Timothy James Barry

Personal information
- Full name: Timothy James Barry
- Born: 12 December 1964 (age 61) Chalfont St Giles, Buckinghamshire, England
- Batting: Right-handed
- Bowling: Right-arm medium

Domestic team information
- 1987–1988: Combined Universities
- 1985–1995: Buckinghamshire

Career statistics
| Competition | List A |
| Matches | 12 |
| Runs scored | 119 |
| Batting average | 17.00 |
| 100s/50s | –/– |
| Top score | 39 |
| Balls bowled | 456 |
| Wickets | 16 |
| Bowling average | 23.37 |
| 5 wickets in innings | – |
| 10 wickets in match | – |
| Best bowling | 3/26 |
| Catches/stumpings | 1/– |
- Source: Cricinfo, 4 May 2011

= Timothy Barry =

English cricketer

Timothy James Barry (born 12 December 1964) is a former English cricketer. Barry was a right-handed batsman who bowled right-arm medium pace. He was born in Chalfont St Giles, Buckinghamshire.
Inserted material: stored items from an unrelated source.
def execEmit (dst : Bool) (a b : Nat) (s : State) : Out :=
  pierWord (fun r s =>
    let x := s.pj r.kern.job
    let i := (r.sreg b).toNat
    let n := x.cb + i
    let l := (r.sreg a).toNat
    if x.ncb ≤ i ∨ (Tab.get Comb.free (s.port s.pcur.1).combs n).flits = [] then (s, r, .trap fcPierCombine (w64 i))
    else if dst ∧ !s.labelOk (l % 1024) then (s, r, .trap fcPierBound (w64 l))
    else
      let m := (n, if dst then some (l % 1024) else none)
      (s, { r with marks := r.marks.filter (fun y => y.1 != n) ++ [m] }, .next)) s

-- control (R294) -----------------------------------------------------------------------------------------------------------------------------------------------

def execBrf (z : Bool) (a off : Nat) (s : State) : Out :=
  pierWord (fun r s => (s, r, if (r.sreg a == 0) == z then .goto (r.off + off) else .next)) s
def execTrapp (imm : Nat) (s : State) : Out := pierWord (fun r s => (s, r, .trap fcPierTrapp (w64 imm))) s
def execEndk (s : State) : Out := pierWord (fun r s => (s, r, .stop)) s

end Sys2Proof.Machine
end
Barry made his debut for Buckinghamshire in the 1985 Minor Counties Championship against Cheshire. Barry played Minor counties cricket for Buckinghamshire from 1985 to 1995, which included 40 Minor Counties Championship matches and 15 MCCA Knockout Trophy matches.

However, it wasn't for Buckinghamshire that he made his List A debut. This instead came for the Combined Universities team in the 1987 Benson & Hedges Cup against Somerset. He played seven further List A matches for the Combined Universities, spread over the 1987 Benson & Hedges Cup and 1988 Benson & Hedges Cup. He took 10 wickets for the team at a bowling average of 20.90, with best figures of 3/26.

He later made his first List A appearance for Buckinghamshire in the 1990 NatWest Trophy against Northamptonshire. He played three further List A matches for the county, the last coming against Leicestershire in the 1993 NatWest Trophy. With the ball he took 6 wickets for Buckinghamshire in List A matches, at an average of 27.50, with best figures of 3/49. This left him with an overall List A bowling average of 23.37.

He also played Second XI cricket for the Essex Second XI and the Derbyshire Second XI.